/-- A predicate after a write: bits outside the lanes written are kept, p0 is all ones (02 R37). -/
theorem Warp.p_setP (w : Warp) (d n : PReg) (l b : LaneSet) :
    (w.setP d l b).p n = if n = 0 then firstLanes w.width else if n = d then (w.p d &&& ~~~l) ||| (b &&& l) else w.p n := by
  by_cases hd : d = 0
  · unfold Warp.setP
    rw [if_pos hd]
    split
    · unfold Warp.p
      rw [if_pos ‹_›]
    · rw [if_neg (by rw [hd]; assumption)]
  · unfold Warp.setP
    rw [if_neg hd]
    by_cases hn : n = 0
    · unfold Warp.p
      rw [if_pos hn, if_pos hn]
    · rw [if_neg hn]
      show (if n = 0 then _ else mget 0 (mset 0 w.pregs d.toNat _) n.toNat) = _
      rw [if_neg hn, mget_mset]
      simp only [BitVec.toNat_inj]
      split
      · rfl
      · unfold Warp.p
        rw [if_neg hn]

/-- A write of one register class leaves reads of the others. -/
@[simp] theorem Warp.v_setS (w : Warp) (d : SReg) (x : Xword) (n i : Nat) : (w.setS d x).v n i = w.v n i := by
  unfold Warp.v Warp.allocated; simp
@[simp] theorem Warp.v_setP (w : Warp) (d : PReg) (l b : LaneSet) (n i : Nat) : (w.setP d l b).v n i = w.v n i := by
  unfold Warp.v Warp.allocated; simp
@[simp] theorem Warp.p_setS (w : Warp) (d : SReg) (x : Xword) (n : PReg) : (w.setS d x).p n = w.p n := by
  unfold Warp.p; simp
@[simp] theorem Warp.s_setP (w : Warp) (d : PReg) (l b : LaneSet) (n : SReg) : (w.setP d l b).s n = w.s n := by
  unfold Warp.s; simp
@[simp] theorem Warp.s_vecMap (w : Warp) (l : LaneSet) (d : VReg) (g : Nat → Word) (n : SReg) :
    (w.vecMap l d g).s n = w.s n := by
  unfold Warp.s; simp
@[simp] theorem Warp.p_vecMap (w : Warp) (l : LaneSet) (d : VReg) (g : Nat → Word) (n : PReg) :
    (w.vecMap l d g).p n = w.p n := by
  unfold Warp.p; simp

/-! ### Vector registers -/

/-- One lane of a vector register after a write to one lane. -/
theorem Warp.v_setV (w : Warp) (d n i j : Nat) (x : Word) (hi : i < 64) (hj : j < 64) :
    (w.setV d i x).v n j = if n = d ∧ j = i then x else w.v n j := by
  unfold Warp.v
  show mget 0 (mset 0 w.vregs (64 * w.allocated d + i) x) (64 * w.allocated n + j) = _
  rw [mget_mset]
  unfold Warp.allocated
  by_cases h : n = d ∧ j = i
  · rw [if_pos h, if_pos (by omega)]
  · rw [if_neg h, if_neg (by omega)]

/-- A register after writes to a list of lanes: the last write to the lane, or its old value. -/
theorem Warp.v_setVs (w : Warp) (d n j : Nat) (l : List (Nat × Word)) (hl : ∀ e ∈ l, e.1 < 64) (hj : j < 64) :
    (w.setVs d l).v n j =
      if n = d then ((l.reverse.find? fun e => e.1 == j).map Prod.snd).getD (w.v n j) else w.v n j := by
  unfold Warp.setVs
  induction l generalizing w with
  | nil => simp
  | cons e r ih =>
    rw [List.foldl_cons, ih _ fun x hx => hl x (by simp [hx])]
    rw [Warp.v_setV _ _ _ _ _ _ (hl e (by simp)) hj]
    by_cases hn : n = d
    · simp only [hn, true_and, if_true, List.reverse_cons, List.find?_append]
      cases hf : r.reverse.find? fun e => e.1 == j with
      | some y => simp
      | none =>
        by_cases he : e.1 = j
        · simp [he]
        · simp [he, Ne.symm he]
    · simp [hn]

/-- The lanes of a set, and its members. -/
theorem mem_lanesOf (l : LaneSet) (i : Nat) : i ∈ lanesOf l ↔ i < 64 ∧ l.getLsbD i = true := by
  simp [lanesOf]

theorem find_map_same (l : List Nat) (f : Nat → Word) (j : Nat) :
    ((l.map fun i => (i, f i)).find? fun e => e.1 == j).map Prod.snd = if j ∈ l then some (f j) else none := by
  induction l with
  | nil => simp
  | cons x r ih =>
    rw [List.map_cons, List.find?_cons]
    by_cases h : x = j
    · simp [h]
    · have h' : ¬ j = x := fun e => h e.symm
      have hb : (x == j) = false := by simp [h]
      simp only [hb, List.mem_cons, h', false_or]
      exact ih

/-- A vector instruction writes its register in the executing lanes, and nothing else of any vector register. -/
theorem Warp.v_vecMap (w : Warp) (l : LaneSet) (d : VReg) (f : Nat → Word) (n i : Nat) (hi : i < 64) :
    (w.vecMap l d f).v n i = if n = d.toNat ∧ l.getLsbD i = true then f i else w.v n i := by
  unfold Warp.vecMap
  rw [Warp.v_setVs _ _ _ _ _ (fun e he => by
    obtain ⟨x, hx, rfl⟩ := List.mem_map.1 he
    exact ((mem_lanesOf l x).1 hx).1) hi]
  by_cases hn : n = d.toNat
  · rw [if_pos hn, ← List.map_reverse, find_map_same]
    by_cases hl : l.getLsbD i = true
    · rw [if_pos (by simp [mem_lanesOf, hi, hl]), if_pos ⟨hn, hl⟩]
      rfl
    · rw [if_neg (by simp [mem_lanesOf, hl]), if_neg (by simp [hl])]
      rfl
  · rw [if_neg hn, if_neg (by simp [hn])]

/-! ### Lanes -/

theorem mapLanes_length (f : Nat → Lane → Lane) (k : Nat) (l : List Lane) : (mapLanes f k l).length = l.length := by
  induction l generalizing k with
  | nil => rfl
  | cons x r ih => simp [mapLanes, ih]

theorem mapLanes_get (f : Nat → Lane → Lane) (k i : Nat) (l : List Lane) :
    (mapLanes f k l)[i]? = (l[i]?).map (f (k + i)) := by
  induction l generalizing k i with
  | nil => simp [mapLanes]
  | cons x r ih =>
    cases i with
    | zero => simp [mapLanes]
    | succ i => simp [mapLanes, ih, Nat.add_comm 1 i, Nat.add_assoc]

@[simp] theorem Warp.onLanes_length (w : Warp) (l : LaneSet) (g : Lane → Lane) :
    (w.onLanes l g).lanes.length = w.lanes.length := mapLanes_length _ _ _

/-- A lane of a warp after a change to a set of lanes. -/
theorem Warp.lane_onLanes (w : Warp) (l : LaneSet) (g : Lane → Lane) (i : Nat) (hi : i < w.lanes.length) :
    (w.onLanes l g).lane i = if l.getLsbD i = true then g (w.lane i) else w.lane i := by
  unfold Warp.lane Warp.onLanes
  simp only [List.getD_eq_getElem?_getD, mapLanes_get, Nat.zero_add]
  rw [List.getElem?_eq_getElem hi]
  simp

end Sys2Proof.Machine
end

--- What the task asks ---
Where a line of the entries contains the word "with", copy that line.

--- Task result ---
  induction l generalizing w with
      cases hf : r.reverse.find? fun e => e.1 == j with
  induction l with
  induction l generalizing k with
  induction l generalizing k i with
    cases i with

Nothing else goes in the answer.